We run into a strange problem when copying the ZODB from one server to another.
Background: our CI system automatically migrates a client intranet with 10k users and 50 GB data. After the migration was successful and our internal tests pass, we copy the database over to our dev server, so that we can always check the latest migrated version.
As said, this process is fully automated and it should lead to the same results. Though, every second or third time, we end up with a broken ZODB and different error messages that we see, for instance:
Traceback (innermost last): Module ZPublisher.WSGIPublisher, line 162, in transaction_pubevents Module ZPublisher.WSGIPublisher, line 359, in publish_module Module ZPublisher.WSGIPublisher, line 262, in publish Module ZPublisher.mapply, line 85, in mapply Module ZPublisher.WSGIPublisher, line 63, in call_object Module zope.browserpage.simpleviewclass, line 41, in __call__ Module Products.Five.browser.pagetemplatefile, line 126, in __call__ Module Products.Five.browser.pagetemplatefile, line 61, in __call__ Module zope.pagetemplate.pagetemplate, line 135, in pt_render Module Products.PageTemplates.engine, line 367, in __call__ Module z3c.pt.pagetemplate, line 176, in render Module chameleon.zpt.template, line 307, in render Module chameleon.template, line 214, in render Module chameleon.utils, line 75, in raise_with_traceback Module chameleon.template, line 192, in render Module b83dcd251489db587a0223b02eddc82b, line 1982, in render Module 41467522d3013025e833d171640eff27, line 370, in render_master Module zope.contentprovider.tales, line 76, in __call__ Module zope.viewlet.manager, line 155, in update Module zope.viewlet.manager, line 161, in _updateViewlets Module plone.app.layout.viewlets.httpheaders, line 12, in update Module plone.app.layout.viewlets.common, line 74, in update Module plone.memoize.view, line 59, in memogetter Module plone.app.layout.globals.portal, line 68, in navigation_root_url Module plone.memoize.view, line 59, in memogetter Module plone.app.layout.globals.portal, line 64, in navigation_root_path Module plone.app.layout.navigation.root, line 38, in getNavigationRoot Module plone.registry.registry, line 47, in get Module ZODB.Connection, line 795, in setstate Module ZODB.serialize, line 634, in setGhostState SystemError: new style getargs format but argument is not a tuple
The solution to this problem is to delete all ".zec" and ".zec.lock" files from the /tmp directory and restart zeo and the instances. After this, the problem is gone in 100% of the cases.

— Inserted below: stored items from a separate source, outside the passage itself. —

theorem tensorRun_kept {s₀ : State} (x0 : Fin 8) (x1 : Fin 16) (x2 : Fin 4) (x3 : Nat) (x4 : Nat) (x5 : State) (x6 :
    Job → QCmd → Mv → Nat → Nat × Mv) (h5 : Kept s₀ x5) (h6 : ∀ (y0 : Job) (y1 : QCmd) (y2 : Mv) (y3 : Nat), Kept s₀
    y2.s → Kept s₀ (x6 y0 y1 y2 y3).2.s) : Kept s₀ (tensorRun x0 x1 x2 x3 x4 x5 x6) := by
  unfold tensorRun
  repeat' first
    | with_reducible first
        | assumption | exact Kept.refl _ | apply walk_kept | apply setup_kept | apply stopCmd_kept
        | apply mvStart_kept | apply moveEnd_kept | apply h6
    | extract_lets | split | dsimp -zeta +zetaDelta only
    | with_reducible first
        | apply kept_foldl | apply kept_mk
    | exact rfl | exact id | intro _

theorem loadWalk_kept {s₀ : State} (x0 : Job) (x1 : QCmd) (x2 : Mv) (x3 : Nat) (h2 : Kept s₀ x2.s) : Kept s₀ (loadWalk
    x0 x1 x2 x3).2.s := by
  unfold loadWalk
  repeat' first
    | with_reducible first
        | assumption | exact Kept.refl _ | apply lmWrite_kept | apply loadGo_kept
    | extract_lets | split | dsimp -zeta +zetaDelta only
    | with_reducible first
        | apply kept_foldl | apply kept_mk
    | exact rfl | exact id | intro _

theorem storeWalk_kept {s₀ : State} (x0 : Job) (x1 : QCmd) (x2 : Mv) (x3 : Nat) (h2 : Kept s₀ x2.s) : Kept s₀
    (storeWalk x0 x1 x2 x3).2.s := by
  unfold storeWalk
  repeat' first
    | with_reducible first
        | assumption | exact Kept.refl _ | apply storeGo_kept | apply storePos_kept
    | extract_lets | split | dsimp -zeta +zetaDelta only
    | with_reducible first
        | apply kept_foldl | apply kept_foldl_fst | apply kept_foldl_snd | apply kept_foldl_thd | apply kept_mk
        | exact memWf_put _ _ | exact memWf_write _ _ | exact memWf_stores _ | exact memWf_filter _
    | exact rfl | exact id | intro _

theorem redWalk_kept {s₀ : State} (x0 : Job) (x1 : QCmd) (x2 : Mv) (x3 : Nat) (h2 : Kept s₀ x2.s) : Kept s₀ (redWalk
    x0 x1 x2 x3).2.s := by
  unfold redWalk
  repeat' first
    | with_reducible first
        | assumption | exact Kept.refl _ | apply storeGo_kept | apply byOne_kept | apply redPos_kept
    | extract_lets | split | dsimp -zeta +zetaDelta only
    | with_reducible first
        | apply kept_foldl | apply kept_foldl_fst | apply kept_foldl_snd | apply kept_foldl_thd | apply kept_mk
        | exact memWf_put _ _ | exact memWf_write _ _ | exact memWf_stores _ | exact memWf_filter _
    | exact rfl | exact id | intro _

theorem ldTEffect_kept {s₀ : State} (x0 : Fin 8) (x1 : Fin 16) (x2 : Fin 4) (x3 : State) (h3 : Kept s₀ x3) : Kept s₀
    (ldTEffect x0 x1 x2 x3) := by
  unfold ldTEffect
  repeat' first
    | with_reducible first
        | assumption | apply tensorRun_kept | apply loadWalk_kept
    | split

theorem execLdT_kept {s₀ : State} (x0 : Fin 8) (x1 : Fin 16) (x2 : Fin 4) (x3 : State) (h3 : Kept s₀ x3) : ∀ t,
    execLdT x0 x1 x2 x3 = .next t → Kept s₀ t := by
  intro t ht
  unfold execLdT at ht
  cases ht
  repeat' first
    | with_reducible first
        | assumption | exact Kept.refl _ | apply clocked_kept | apply ldTEffect_kept
    | extract_lets | split | dsimp -zeta +zetaDelta only
    | exact rfl | exact id | intro _

theorem ldGEffect_kept {s₀ : State} (x0 : Fin 8) (x1 : Fin 16) (x2 : Fin 4) (x3 : State) (h3 : Kept s₀ x3) : Kept s₀
    (ldGEffect x0 x1 x2 x3) := by
  unfold ldGEffect
  repeat' first
    | with_reducible first
        | assumption | apply tensorRun_kept | apply loadWalk_kept
    | split

theorem execLdG_kept {s₀ : State} (x0 : Fin 8) (x1 : Fin 16) (x2 : Fin 4) (x3 : State) (h3 : Kept s₀ x3) : ∀ t,
    execLdG x0 x1 x2 x3 = .next t → Kept s₀ t := by
  intro t ht
  unfold execLdG at ht
  cases ht
  repeat' first
    | with_reducible first
        | assumption | exact Kept.refl _ | apply clocked_kept | apply ldGEffect_kept
    | extract_lets | split | dsimp -zeta +zetaDelta only
    | exact rfl | exact id | intro _

theorem stTEffect_kept {s₀ : State} (x0 : Fin 8) (x1 : Fin 16) (x2 : Fin 4) (x3 : State) (h3 : Kept s₀ x3) : Kept s₀
    (stTEffect x0 x1 x2 x3) := by
  unfold stTEffect
  repeat' first
    | with_reducible first
        | assumption | apply tensorRun_kept | apply storeWalk_kept
    | split

theorem execStT_kept {s₀ : State} (x0 : Fin 8) (x1 : Fin 16) (x2 : Fin 4) (x3 : State) (h3 : Kept s₀ x3) : ∀ t,
    execStT x0 x1 x2 x3 = .next t → Kept s₀ t := by
  intro t ht
  unfold execStT at ht
  cases ht
  repeat' first
    | with_reducible first
        | assumption | exact Kept.refl _ | apply clocked_kept | apply stTEffect_kept
    | extract_lets | split | dsimp -zeta +zetaDelta only
    | exact rfl | exact id | intro _

theorem stSEffect_kept {s₀ : State} (x0 : Fin 8) (x1 : Fin 16) (x2 : Fin 4) (x3 : State) (h3 : Kept s₀ x3) : Kept s₀
    (stSEffect x0 x1 x2 x3) := by
  unfold stSEffect
  repeat' first
    | with_reducible first
        | assumption | apply tensorRun_kept | apply storeWalk_kept
    | split

theorem execStS_kept {s₀ : State} (x0 : Fin 8) (x1 : Fin 16) (x2 : Fin 4) (x3 : State) (h3 : Kept s₀ x3) : ∀ t,
    execStS x0 x1 x2 x3 = .next t → Kept s₀ t := by
  intro t ht
  unfold execStS at ht
  cases ht
  repeat' first
    | with_reducible first
        | assumption | exact Kept.refl _ | apply clocked_kept | apply stSEffect_kept
    | extract_lets | split | dsimp -zeta +zetaDelta only
    | exact rfl | exact id | intro _

theorem stRedEffect_kept {s₀ : State} (x0 : Fin 8) (x1 : Fin 16) (x2 : Fin 4) (x3 : State) (h3 : Kept s₀ x3) : Kept s₀
    (stRedEffect x0 x1 x2 x3) := by
  unfold stRedEffect
  repeat' first
    | with_reducible first
        | assumption | apply tensorRun_kept | apply redWalk_kept
    | split

theorem execStRed_kept {s₀ : State} (x0 : Fin 8) (x1 : Fin 16) (x2 : Fin 4) (x3 : State) (h3 : Kept s₀ x3) : ∀ t,
    execStRed x0 x1 x2 x3 = .next t → Kept s₀ t := by
  intro t ht
  unfold execStRed at ht
  cases ht
  repeat' first
    | with_reducible first
        | assumption | exact Kept.refl _ | apply clocked_kept | apply stRedEffect_kept
    | extract_lets | split | dsimp -zeta +zetaDelta only
    | exact rfl | exact id | intro _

A few things are strange IMHO:
a) why are the zec files in /tmp instead of in the instance dirs? We are using pm2 to run the processes, so this might be causing this. Not sure if that is related to the problem though
b) why do we see random failures (every second or third instance is broken) and why do we see random error traces?
c) why do I see only one zec file in the /tmp file? We run 20 other instances with different configurations on the same server. Even if they would use the same file and override each other, we would see multiple files (because some use "instance", some zeo setups with "instance1", "instance2" etc. From the filenames, it seems pm2 is taking care of this.

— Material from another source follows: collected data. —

theorem execNbAxpy_kept {s₀ : State} (x0 : Fin 8) (x1 : Fin 64) (x2 : State) (h2 : Kept s₀ x2) : ∀ t, execNbAxpy x0 x1
    x2 = .next t → Kept s₀ t := by
  intro t ht
  unfold execNbAxpy at ht
  cases ht
  repeat' first
    | with_reducible first
        | assumption | exact Kept.refl _ | apply clocked_kept | apply nbAxpyEffect_kept
    | extract_lets | split | dsimp -zeta +zetaDelta only
    | exact rfl | exact id | intro _

theorem nbNormEffect_kept {s₀ : State} (x0 : Fin 8) (x1 : Fin 64) (x2 : State) (h2 : Kept s₀ x2) : Kept s₀
    (nbNormEffect x0 x1 x2) := by
  unfold nbNormEffect
  repeat' first
    | with_reducible first
        | assumption | apply seqToEnd_kept
    | split

theorem execNbNorm_kept {s₀ : State} (x0 : Fin 8) (x1 : Fin 64) (x2 : State) (h2 : Kept s₀ x2) : ∀ t, execNbNorm x0 x1
    x2 = .next t → Kept s₀ t := by
  intro t ht
  unfold execNbNorm at ht
  cases ht
  repeat' first
    | with_reducible first
        | assumption | exact Kept.refl _ | apply clocked_kept | apply nbNormEffect_kept
    | extract_lets | split | dsimp -zeta +zetaDelta only
    | exact rfl | exact id | intro _

theorem nbAttnEffect_kept {s₀ : State} (x0 : Fin 8) (x1 : Fin 64) (x2 : State) (h2 : Kept s₀ x2) : Kept s₀
    (nbAttnEffect x0 x1 x2) := by
  unfold nbAttnEffect
  repeat' first
    | with_reducible first
        | assumption | apply seqToEnd_kept
    | split

theorem execNbAttn_kept {s₀ : State} (x0 : Fin 8) (x1 : Fin 64) (x2 : State) (h2 : Kept s₀ x2) : ∀ t, execNbAttn x0 x1
    x2 = .next t → Kept s₀ t := by
  intro t ht
  unfold execNbAttn at ht
  cases ht
  repeat' first
    | with_reducible first
        | assumption | exact Kept.refl _ | apply clocked_kept | apply nbAttnEffect_kept
    | extract_lets | split | dsimp -zeta +zetaDelta only
    | exact rfl | exact id | intro _

theorem nbAdamEffect_kept {s₀ : State} (x0 : Fin 8) (x1 : Fin 64) (x2 : State) (h2 : Kept s₀ x2) : Kept s₀
    (nbAdamEffect x0 x1 x2) := by
  unfold nbAdamEffect
  repeat' first
    | with_reducible first
        | assumption | apply seqToEnd_kept
    | split

theorem execNbAdam_kept {s₀ : State} (x0 : Fin 8) (x1 : Fin 64) (x2 : State) (h2 : Kept s₀ x2) : ∀ t, execNbAdam x0 x1
    x2 = .next t → Kept s₀ t := by
  intro t ht
  unfold execNbAdam at ht
  cases ht
  repeat' first
    | with_reducible first
        | assumption | exact Kept.refl _ | apply clocked_kept | apply nbAdamEffect_kept
    | extract_lets | split | dsimp -zeta +zetaDelta only
    | exact rfl | exact id | intro _

theorem nbRowopEffect_kept {s₀ : State} (x0 : Fin 8) (x1 : Fin 64) (x2 : State) (h2 : Kept s₀ x2) : Kept s₀
    (nbRowopEffect x0 x1 x2) := by
  unfold nbRowopEffect
  repeat' first
    | with_reducible first
        | assumption | apply seqToEnd_kept
    | split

I know PM2 is not widely used in the Plone community so it is easy to suspect this to be the problem. Though we never had a single issue with it in prod and it is more widely used and has a larger dev community compared to supervisor or any other process managers from the Python world. Therefore I'd rather suspect a ZODB copy problem or a combination of both.
We will investigate the issue further. Though, I wanted to share this in case someone else runs into it...Maybe someone has a hunch what is causing this.
Maybe something related to different Python versions? We use Python 3.7.9 on the jenkins node and 3.7.5 on the dev server...